How Machines Learn to Talk: The Basics of LLMs

What Is a Large Language Model?
Large language models learn language by reading massive amounts of text. They fine-tune billions of internal parameters as they train. Imagine a virtual brain built from math that predicts the next word, answers questions, or finishes stories. The more data it sees, the more human it sounds.

“Large” refers to wide experience and strong computing muscle, not physical size. Smaller models handle simple tasks like spelling correction. An LLM can write poems, translate languages, or explain physics. Its power demands vast data and energy, yet that cost unlocks the richness and quirks of human language.

Tokens, Embeddings, and the Language Puzzle
Computers split text into small tokens. “I’m learning fast!” becomes [I] [’m] [learning] [fast] [!]. Tokens can be words, sub-words, or punctuation. This flexible split lets the model digest any text, even typos or invented words.

Each token turns into a numeric vector called an embedding. Think of embeddings as coordinates on a language map. Similar words sit close together: “cat” and “kitten” cluster, while “cat” and “volcano” stay far apart. Context also shifts positions, so “hot dog” signals food, not weather.

The Transformer: The Engine Under the Hood
The transformer design lets the model view a whole sentence at once. Older models read step by step and struggled with long ideas. Transformers changed that by letting words decide which other words deserve attention.

This focus is called attention. In “She saw the man with the telescope,” attention helps the model test every word to grasp the right meaning. Picture a team of readers, each tracking a specific link in the sentence.

Transformers stack many layers. Lower layers spot simple pairs like “green apple.” Higher ones catch grammar or style, such as riddling speech. Each layer passes insights up and down, sharpening the model’s final output.
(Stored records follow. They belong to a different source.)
theorem Accesses.trans (h : Accesses L W s t) (k : Accesses L W t u) : Accesses L W s u := by
  induction k with
  | refl => exact h
  | cpu _ hc ih => exact ih.cpu hc
  | read _ ha ih => exact ih.read ha
  | write v _ ha ih => exact ih.write v ha

/-! ### The shared operations -/

theorem chargeCrossing_cpu (b : Bool) (s : State) : OnlyCpu s (chargeCrossing b s) := by
  unfold chargeCrossing
  split <;> exact ⟨_, _, _, _, _, _, _, _, rfl⟩

theorem branch_cpu (c : Bool) (off : Byte) (s : State) : OnlyCpu s (branch c off s) := by
  simp only [branch]
  split <;> exact ⟨_, _, _, _, _, _, _, _, rfl⟩

/-- Pulls read the stack, which is RAM, so they reach no device and leave memory. -/
theorem pull_cpu (s : State) : OnlyCpu s (pull s).2 := by
  rw [pull_eq]
  exact ⟨_, _, _, _, _, _, _, _, rfl⟩

theorem pullWord_cpu (s : State) : OnlyCpu s (pullWord s).2 := by
  rw [pullWord_eq]
  exact ⟨_, _, _, _, _, _, _, _, rfl⟩

theorem returnFromException_cpu (s : State) : OnlyCpu s (returnFromException s) := by
  rw [returnFromException_eq]
  exact ⟨_, _, _, _, _, _, _, _, rfl⟩

theorem readMem_accesses {m : Mem} (h : ea m s ∈ L) : Accesses L W s (readMem m s).2 := by
  simp only [readMem, resolve_state, resolve_ea]
  exact ((Accesses.refl s).read h).cpu (chargeCrossing_cpu _ _)

theorem readSrc_accesses {o : Src} (h : ∀ m, o = .mem m → ea m s ∈ L) : Accesses L W s (readSrc o s).2 := by
  cases o with
  | imm v => exact .refl s
  | mem m => exact readMem_accesses (h m rfl)

theorem writeMem_accesses {m : Mem} (h : ea m s ∈ W) (v : Byte) : Accesses L W s (writeMem m v s) := by
  simp only [writeMem, resolve_state, resolve_ea]
  exact (Accesses.refl s).write v h

theorem modifyMem_accesses {m : Mem} (hl : ea m s ∈ L) (hw : ea m s ∈ W) (f : Byte → Byte → Byte × Byte) :
    Accesses L W s (modifyMem m f s) := by
  simp only [modifyMem, resolve_state, resolve_ea]
  exact (((Accesses.refl s).read hl).cpu ⟨_, _, _, _, _, _, _, _, rfl⟩).write _ hw

theorem modifyOperand_accesses {o : Rmw} (h : ∀ m, o = .mem m → ea m s ∈ L ∧ ea m s ∈ W)
    (f : Byte → Byte → Byte × Byte) : Accesses L W s (modifyOperand o f s) := by
  cases o with
  | acc => exact OnlyCpu.accesses ⟨_, _, _, _, _, _, _, _, rfl⟩
  | mem m => exact modifyMem_accesses (h m rfl).1 (h m rfl).2 f

theorem push_accesses (h : BitVec.ofNat 16 (stackCell s.sp) ∈ W) (v : Byte) : Accesses L W s (push v s) := by
  rw [← stackAddr_eq_stackCell] at h
  exact ((Accesses.refl s).write v h).cpu ⟨_, _, _, _, _, _, _, _, rfl⟩

theorem pushWord_accesses (h : BitVec.ofNat 16 (stackCell s.sp) ∈ W)
    (h' : BitVec.ofNat 16 (stackCell (s.sp - 1)) ∈ W) (v : Word) : Accesses L W s (pushWord v s) :=
  (push_accesses h _).trans (push_accesses h' _)

theorem busReadWord_accesses {a b : Word} (ha : a ∈ L) (hb : b ∈ L) : Accesses L W s (busReadWord a b s).2 :=
  ((Accesses.refl s).read ha).read hb

theorem jumpTarget_accesses {o : Target} (h : ∀ ptr, o = .ind ptr → ptr ∈ L ∧
    BitVec.ofNat 16 (ptr.toNat / 256 * 256 + (ptr.toNat + 1) % 256) ∈ L) : Accesses L W s (jumpTarget o s).2 := by
  cases o with
  | abs w => exact .refl s
  | ind ptr =>
    rw [jumpTarget, jumpPointerHigh_eq]
    exact busReadWord_accesses (h ptr rfl).1 (h ptr rfl).2

/-- The exception sequence pushes three bytes and reads the vector (R205, R226). -/
theorem takeException_accesses {vec : Word} (h : BitVec.ofNat 16 (stackCell s.sp) ∈ W)
    (h1 : BitVec.ofNat 16 (stackCell (s.sp - 1)) ∈ W) (h2 : BitVec.ofNat 16 (stackCell (s.sp - 2)) ∈ W)
    (hv : vec ∈ L) (hv' : vec + 1 ∈ L) (status : Byte) : Accesses L W s (takeException status vec s) := by
  have hsp : (pushWord s.pc s).sp = s.sp - 2 := by rw [pushWord_eq]
  have hpushed := (pushWord_accesses (L := L) h h1 s.pc).trans (push_accesses (hsp ▸ h2) status)
  have hflag := hpushed.cpu (u := putFlag .I true _) ⟨_, _, _, _, _, _, _, _, rfl⟩
  exact (hflag.trans (busReadWord_accesses hv hv')).cpu ⟨_, _, _, _, _, _, _, _, rfl⟩

end

/-- Every instruction answers a next state, reached by reads of the addresses `loaded` lists and writes of those `stored`
lists (R89). -/
theorem exec_accesses (i : Instr) (s : State) :
    ∃ t, exec i s = .next t ∧ Accesses (loaded i s) (stored i s) s t := by
  cases i with
  | tax | tay | txa | tya | tsx | txs | inx | iny | dex | dey | clc | sec | cli | sei | clv | cld | sed | nop
  | illegal =>
    exact ⟨_, rfl, OnlyCpu.accesses ⟨_, _, _, _, _, _, _, _, rfl⟩⟩
  | bcc off | bcs off | beq off | bne off | bmi off | bpl off | bvc off | bvs off =>
    exact ⟨_, rfl, (branch_cpu _ off s).accesses⟩
  | lda o | ldx o | ldy o | adc o | sbc o | cmp o | cpx o | cpy o | and o | ora o | eor o =>
    refine ⟨_, rfl, Accesses.cpu (readSrc_accesses (o := o) ?_) ⟨_, _, _, _, _, _, _, _, rfl⟩⟩
    rintro m rfl
    exact .head _
  | bit m => exact ⟨_, rfl, Accesses.cpu (readMem_accesses (m := m) (.head _)) ⟨_, _, _, _, _, _, _, _, rfl⟩⟩
  | sta m | stx m | sty m => exact ⟨_, rfl, writeMem_accesses (.head _) _⟩
  | asl o | lsr o | rol o | ror o =>
    refine ⟨_, rfl, modifyOperand_accesses ?_ _⟩
    rintro m rfl
    exact ⟨.head _, .head _⟩
  | inc m | dec m => exact ⟨_, rfl, modifyMem_accesses (.head _) (.head _) _⟩
  | pha | php => exact ⟨_, rfl, push_accesses (.head _) _⟩
  | pla | plp => exact ⟨_, rfl, (pull_cpu s).accesses.cpu ⟨_, _, _, _, _, _, _, _, rfl⟩⟩
  | rts => exact ⟨_, rfl, (pullWord_cpu s).accesses.cpu ⟨_, _, _, _, _, _, _, _, rfl⟩⟩
  | rti => exact ⟨_, rfl, (returnFromException_cpu s).accesses⟩
  | jmp o =>
    refine ⟨_, rfl, Accesses.cpu (jumpTarget_accesses (o := o) ?_) ⟨_, _, _, _, _, _, _, _, rfl⟩⟩
    rintro ptr rfl
    exact ⟨.head _, .tail _ (.head _)⟩
  | jsr w =>
    exact ⟨_, rfl, (pushWord_accesses (.head _) (.tail _ (.head _)) _).cpu ⟨_, _, _, _, _, _, _, _, rfl⟩⟩
  | brk =>
    have hpc : OnlyCpu s { s with pc := s.pc + 1 } := ⟨_, _, _, _, _, _, _, _, rfl⟩
    have hhigh : irqVector + 1 ∈ loaded .brk s := .tail _ (.head _)
    exact ⟨_, rfl, hpc.accesses.trans (takeException_accesses (s := { s with pc := s.pc + 1 }) (.head _)
      (.tail _ (.head _)) (.tail _ (.tail _ (.head _))) (.head _) hhigh _)⟩

theorem accesses_of_exec {i : Instr} {s t : State} (h : exec i s = .next t) :
    Accesses (loaded i s) (stored i s) s t := by
  obtain ⟨u, hu, k⟩ := exec_accesses i s
  rw [h] at hu
  cases hu
  exact k

/-! ### Plain accesses reach no device -/

/-- The two states have the same devices: PPU, cartridge, latch, DMA stall, free values drawn, outputs. -/
structure SameDevices (s t : State) : Prop where
  ppu : t.ppu = s.ppu
  cart : t.cart = s.cart
  pending : t.pending = s.pending
  dmaStall : t.dmaStall = s.dmaStall
  draws : t.draws = s.draws
  outputs : t.outputs = s.outputs
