-- ==== Sys2Proof/Machine/Core.lean ====
section
/-! DEFINITION. The machine the host reads. -/

def Sys2Proof.core : Host.Core := {
  State := Sys2Proof.Machine.State, Fault := Sys2Proof.Machine.Fault, Refusal := Sys2Proof.Machine.Refusal,
  step := Sys2Proof.Machine.step, reset := Sys2Proof.Machine.State.reset }
end

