/-- Every step keeps the invariant, from every state that has it: the ranges of R30, the stack invariant of R39, the
memory's canonical form, and a `Dec2` output channel. -/
def Obligations.StepKeepsTheInvariant : Prop :=
  ∀ s t : State, Inv s → step s = .next t → Inv t

/-! ## Frames -/

/-- Memory: whatever an instruction does, every byte outside the slot it stores to reads as before, and every byte does
where it stores to none. -/
def Obligations.OnlyTheStoredSlotChanges : Prop :=
  ∀ (i : Instr) (s t : State), s.mem.wf → exec i s = .next t → MemSameOutside (storedSlot i s) s t

/-- Registers: whatever an instruction does, every register reads as before but a register-mode destination and the
registers its operands step. -/
def Obligations.OnlyTheNamedRegistersChange : Prop :=
  ∀ (i : Instr) (s t : State), exec i s = .next t → RegsSameOutside (touchedRegs i) s t

/-- All other state: IR and the launch constants never change, CC changes in SUB alone (R37), TSP in stack operations
alone (R30), the output grows in PRNT alone, the input shrinks in SCAN alone, the diagnostics grow by at most one
report, and the status changes in EOP or by a fault. -/
def Obligations.OnlyTheNamedControlStateChanges : Prop :=
  ∀ (i : Instr) (s t : State), exec i s = .next t →
    t.ir = s.ir ∧ t.launch = s.launch ∧ t.nreg = s.nreg ∧
    (t.cc = s.cc ∨ ∃ dst src, i = .sub dst src) ∧
    (t.tsp = s.tsp ∨ movesStack i = true) ∧
    (t.output = s.output ∨ ∃ src v, i = .prnt src ∧ t.output = s.output ++ [v]) ∧
    (t.input = s.input ∨ ∃ dst v, i = .scan dst ∧ s.input = v :: t.input) ∧
    (t.diag = s.diag ∨ ∃ c, t.diag = s.diag ++ [{ cause := c, pc := s.pc }]) ∧
    (t.status = s.status ∨ i = .eop ∨ ∃ c : FaultCause, t.status = .faulted c.kind c.reason s.pc)

/-! ## The host interface and the toolchain -/

/-- R332: what the loader leaves satisfies the invariant, with the program's words at `CODE_BASE` on, `CODE_END` one
past the last, and outside the program the image's words in place and every other slot 0. The image clause is for an
image that names no slot twice. That the loader refuses an image slot outside memory, on which the invariant rests
here, is the model's choice (log entry 15). -/
def Obligations.LoadPlacesTheProgram : Prop :=
  ∀ (p : Params) (image : List (Nat × Word)) (program : List Word) (s : State), load p image program = some s →
    Inv s ∧ s.status = .running ∧ s.pc = p.codeBase ∧ s.launch.codeEnd = p.codeBase + program.length ∧
    (∀ k w, program[k]? = some w → readSlot s.mem (p.codeBase + k) = w) ∧
    ((image.map Prod.fst).Nodup → ∀ a w, (a, w) ∈ image → a < p.codeBase ∨ p.codeBase + program.length ≤ a →
      readSlot s.mem a = w) ∧
    (∀ a, (∀ c ∈ image, c.1 ≠ a) → a < p.codeBase ∨ p.codeBase + program.length ≤ a →
      readSlot s.mem a = 0x00000000#32)

/-- R108: the canonical text of a well-formed instruction's word assembles back to that word. -/
def Obligations.AssembleOfDisassembleIsTheWord : Prop :=
  ∀ (p : Params) (syms : Symbols) (i : Instr), i.wf = true →
    ∃ m ops, disassemble (encodeInstr i) = some (m :: ops) ∧ assembleInstr p syms m ops = .ok (encodeInstr i)
end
Transformers handle language at scale. They train quickly, adapt well, and learn from vast data. Since the 2017 paper “Attention Is All You Need,” transformers have become the standard engine for LLMs.

Why Attention Feels Like Human Understanding
Attention makes transformers feel more human. Your mind jumps through a sentence, linking ideas near and far. Transformers mimic that jump, so they catch context, double meanings, and wordplay. Tokens turn into numbers, embeddings map meaning, and layers of attention weave it all together—like tireless, organized note-takers who never sleep.